Go over the data and copy out each line with "started" in it.

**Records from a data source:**
=======
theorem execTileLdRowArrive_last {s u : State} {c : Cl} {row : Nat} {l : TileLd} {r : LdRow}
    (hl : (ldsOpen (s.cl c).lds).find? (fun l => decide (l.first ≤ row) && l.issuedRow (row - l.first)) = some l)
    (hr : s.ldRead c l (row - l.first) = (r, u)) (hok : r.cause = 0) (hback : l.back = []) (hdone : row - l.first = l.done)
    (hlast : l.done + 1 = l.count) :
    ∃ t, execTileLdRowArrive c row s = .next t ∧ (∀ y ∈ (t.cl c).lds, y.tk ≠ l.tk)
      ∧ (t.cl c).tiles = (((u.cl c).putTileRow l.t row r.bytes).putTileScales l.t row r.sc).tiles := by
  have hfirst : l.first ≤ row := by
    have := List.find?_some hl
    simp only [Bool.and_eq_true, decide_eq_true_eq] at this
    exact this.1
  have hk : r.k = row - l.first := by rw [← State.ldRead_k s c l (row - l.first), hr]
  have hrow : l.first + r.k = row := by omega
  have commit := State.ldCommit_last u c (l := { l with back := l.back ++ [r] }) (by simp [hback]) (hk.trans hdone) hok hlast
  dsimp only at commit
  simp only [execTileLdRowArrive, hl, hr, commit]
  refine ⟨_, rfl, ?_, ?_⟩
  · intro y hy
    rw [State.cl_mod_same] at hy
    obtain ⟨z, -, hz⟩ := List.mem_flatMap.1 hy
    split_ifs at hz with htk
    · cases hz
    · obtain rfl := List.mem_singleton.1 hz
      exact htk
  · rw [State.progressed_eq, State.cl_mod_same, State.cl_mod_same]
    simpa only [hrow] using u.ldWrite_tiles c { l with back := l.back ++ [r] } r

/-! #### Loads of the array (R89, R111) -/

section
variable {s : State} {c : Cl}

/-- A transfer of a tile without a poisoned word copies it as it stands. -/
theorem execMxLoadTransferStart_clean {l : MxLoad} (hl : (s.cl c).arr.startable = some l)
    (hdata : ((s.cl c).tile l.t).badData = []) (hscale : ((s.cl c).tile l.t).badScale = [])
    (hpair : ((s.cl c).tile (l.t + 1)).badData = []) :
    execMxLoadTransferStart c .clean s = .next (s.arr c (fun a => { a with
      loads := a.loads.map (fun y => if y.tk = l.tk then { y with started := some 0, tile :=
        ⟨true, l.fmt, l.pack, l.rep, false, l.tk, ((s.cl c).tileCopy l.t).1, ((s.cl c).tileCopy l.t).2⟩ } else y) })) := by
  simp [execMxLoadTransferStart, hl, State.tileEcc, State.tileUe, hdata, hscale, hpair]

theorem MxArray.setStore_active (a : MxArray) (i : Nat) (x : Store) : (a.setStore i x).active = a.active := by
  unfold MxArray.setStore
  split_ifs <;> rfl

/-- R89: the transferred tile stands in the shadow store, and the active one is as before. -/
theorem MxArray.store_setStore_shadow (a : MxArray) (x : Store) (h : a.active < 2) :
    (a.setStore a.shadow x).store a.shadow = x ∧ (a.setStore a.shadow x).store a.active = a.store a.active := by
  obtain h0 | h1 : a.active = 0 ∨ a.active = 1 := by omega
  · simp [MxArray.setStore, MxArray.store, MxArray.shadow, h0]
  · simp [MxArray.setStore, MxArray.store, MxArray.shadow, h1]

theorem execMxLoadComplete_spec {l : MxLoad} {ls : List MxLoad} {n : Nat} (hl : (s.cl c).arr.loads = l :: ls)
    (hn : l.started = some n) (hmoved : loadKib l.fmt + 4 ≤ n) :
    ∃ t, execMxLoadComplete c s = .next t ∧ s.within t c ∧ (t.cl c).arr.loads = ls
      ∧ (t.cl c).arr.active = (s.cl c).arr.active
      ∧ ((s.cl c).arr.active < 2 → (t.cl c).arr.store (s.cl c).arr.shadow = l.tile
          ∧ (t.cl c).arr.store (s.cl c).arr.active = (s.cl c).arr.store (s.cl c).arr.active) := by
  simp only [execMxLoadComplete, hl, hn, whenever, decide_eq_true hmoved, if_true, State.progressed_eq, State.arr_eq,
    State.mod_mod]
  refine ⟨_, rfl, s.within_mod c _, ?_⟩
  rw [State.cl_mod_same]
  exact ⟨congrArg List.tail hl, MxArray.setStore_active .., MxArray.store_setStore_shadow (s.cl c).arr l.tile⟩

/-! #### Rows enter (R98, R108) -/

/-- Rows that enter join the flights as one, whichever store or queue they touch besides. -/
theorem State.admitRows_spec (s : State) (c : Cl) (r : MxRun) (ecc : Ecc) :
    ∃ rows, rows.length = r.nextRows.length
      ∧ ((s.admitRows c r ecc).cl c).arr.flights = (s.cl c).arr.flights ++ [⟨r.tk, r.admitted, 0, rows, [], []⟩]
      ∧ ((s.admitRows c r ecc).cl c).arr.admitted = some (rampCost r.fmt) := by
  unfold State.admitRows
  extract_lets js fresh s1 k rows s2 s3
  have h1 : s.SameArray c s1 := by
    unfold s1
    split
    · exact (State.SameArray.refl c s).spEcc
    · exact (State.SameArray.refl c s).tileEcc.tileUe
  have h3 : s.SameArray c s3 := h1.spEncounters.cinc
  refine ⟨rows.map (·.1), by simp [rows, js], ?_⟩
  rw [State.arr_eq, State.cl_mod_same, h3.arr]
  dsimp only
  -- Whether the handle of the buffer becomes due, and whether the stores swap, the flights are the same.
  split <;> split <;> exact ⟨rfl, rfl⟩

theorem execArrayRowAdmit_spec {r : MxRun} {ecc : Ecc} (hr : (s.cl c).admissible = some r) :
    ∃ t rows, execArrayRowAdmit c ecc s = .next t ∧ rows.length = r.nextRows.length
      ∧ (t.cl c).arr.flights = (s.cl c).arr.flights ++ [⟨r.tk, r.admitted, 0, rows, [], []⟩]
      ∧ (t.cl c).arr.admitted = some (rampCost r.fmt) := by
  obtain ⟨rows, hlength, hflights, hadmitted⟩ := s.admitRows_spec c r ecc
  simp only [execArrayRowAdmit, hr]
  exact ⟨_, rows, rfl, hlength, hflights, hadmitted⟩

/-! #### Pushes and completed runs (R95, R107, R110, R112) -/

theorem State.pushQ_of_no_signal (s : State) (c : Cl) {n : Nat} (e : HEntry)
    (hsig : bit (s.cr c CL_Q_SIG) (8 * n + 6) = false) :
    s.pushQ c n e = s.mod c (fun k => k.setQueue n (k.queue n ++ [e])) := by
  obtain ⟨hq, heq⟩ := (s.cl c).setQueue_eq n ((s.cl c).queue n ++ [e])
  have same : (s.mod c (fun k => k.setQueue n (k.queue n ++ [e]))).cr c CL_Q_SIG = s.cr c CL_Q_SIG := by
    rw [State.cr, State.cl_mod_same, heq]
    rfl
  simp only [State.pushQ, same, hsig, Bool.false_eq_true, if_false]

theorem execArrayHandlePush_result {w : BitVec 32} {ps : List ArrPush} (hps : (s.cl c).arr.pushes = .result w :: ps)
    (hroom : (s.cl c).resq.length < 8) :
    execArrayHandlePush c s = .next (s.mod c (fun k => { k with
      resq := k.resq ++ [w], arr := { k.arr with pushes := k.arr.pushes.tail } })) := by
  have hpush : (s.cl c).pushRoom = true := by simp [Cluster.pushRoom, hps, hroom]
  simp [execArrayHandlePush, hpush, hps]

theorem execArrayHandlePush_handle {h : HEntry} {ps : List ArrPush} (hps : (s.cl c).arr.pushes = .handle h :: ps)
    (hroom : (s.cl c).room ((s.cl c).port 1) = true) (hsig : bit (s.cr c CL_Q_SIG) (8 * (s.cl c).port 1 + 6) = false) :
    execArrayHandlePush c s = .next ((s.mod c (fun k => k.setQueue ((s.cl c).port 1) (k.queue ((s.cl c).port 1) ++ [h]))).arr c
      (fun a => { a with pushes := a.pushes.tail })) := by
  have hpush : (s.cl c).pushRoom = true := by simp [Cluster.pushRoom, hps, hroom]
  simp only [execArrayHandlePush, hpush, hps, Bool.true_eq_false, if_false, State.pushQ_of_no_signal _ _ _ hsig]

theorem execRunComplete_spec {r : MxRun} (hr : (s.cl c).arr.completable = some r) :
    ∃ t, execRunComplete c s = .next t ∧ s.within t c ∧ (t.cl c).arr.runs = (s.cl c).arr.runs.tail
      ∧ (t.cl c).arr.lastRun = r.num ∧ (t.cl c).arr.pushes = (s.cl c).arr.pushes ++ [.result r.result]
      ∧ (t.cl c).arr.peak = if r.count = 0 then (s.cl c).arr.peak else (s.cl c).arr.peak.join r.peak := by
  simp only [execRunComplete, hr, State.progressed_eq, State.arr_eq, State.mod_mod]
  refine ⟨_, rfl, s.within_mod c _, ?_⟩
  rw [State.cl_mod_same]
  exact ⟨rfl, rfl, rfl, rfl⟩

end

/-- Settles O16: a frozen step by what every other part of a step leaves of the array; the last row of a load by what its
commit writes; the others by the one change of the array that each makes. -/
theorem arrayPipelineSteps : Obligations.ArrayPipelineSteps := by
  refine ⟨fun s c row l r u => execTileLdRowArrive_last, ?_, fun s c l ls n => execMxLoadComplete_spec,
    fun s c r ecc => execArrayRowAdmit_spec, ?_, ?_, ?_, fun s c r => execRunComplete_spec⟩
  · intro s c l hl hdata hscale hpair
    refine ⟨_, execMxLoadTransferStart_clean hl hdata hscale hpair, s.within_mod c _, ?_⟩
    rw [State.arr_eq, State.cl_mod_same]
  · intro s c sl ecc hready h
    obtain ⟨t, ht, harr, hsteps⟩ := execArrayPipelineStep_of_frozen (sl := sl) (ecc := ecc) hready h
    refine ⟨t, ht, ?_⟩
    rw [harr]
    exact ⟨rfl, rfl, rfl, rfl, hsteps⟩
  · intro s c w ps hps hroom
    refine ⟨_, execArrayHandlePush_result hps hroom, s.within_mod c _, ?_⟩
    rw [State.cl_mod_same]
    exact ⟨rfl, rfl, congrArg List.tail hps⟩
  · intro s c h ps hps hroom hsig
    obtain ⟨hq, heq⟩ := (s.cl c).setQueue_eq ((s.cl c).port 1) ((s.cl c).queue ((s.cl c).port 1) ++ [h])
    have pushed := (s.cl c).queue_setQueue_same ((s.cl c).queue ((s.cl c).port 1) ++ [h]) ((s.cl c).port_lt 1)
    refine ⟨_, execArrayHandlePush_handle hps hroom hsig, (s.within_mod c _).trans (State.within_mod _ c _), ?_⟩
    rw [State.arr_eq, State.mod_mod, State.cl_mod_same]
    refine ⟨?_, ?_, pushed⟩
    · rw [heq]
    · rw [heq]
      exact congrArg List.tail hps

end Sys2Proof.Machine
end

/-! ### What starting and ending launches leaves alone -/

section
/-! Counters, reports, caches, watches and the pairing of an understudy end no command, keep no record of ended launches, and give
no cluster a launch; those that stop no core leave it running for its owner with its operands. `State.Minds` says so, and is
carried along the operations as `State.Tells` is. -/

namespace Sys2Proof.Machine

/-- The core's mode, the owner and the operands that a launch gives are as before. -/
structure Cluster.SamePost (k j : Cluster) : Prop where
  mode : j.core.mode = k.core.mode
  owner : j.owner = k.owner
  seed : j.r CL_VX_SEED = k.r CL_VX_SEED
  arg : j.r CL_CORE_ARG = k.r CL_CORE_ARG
=======
**Solved problem:**
      loads := a.loads.map (fun y => if y.tk = l.tk then { y with started := some 0, tile :=
    (hn : l.started = some n) (hmoved : loadKib l.fmt + 4 ≤ n) :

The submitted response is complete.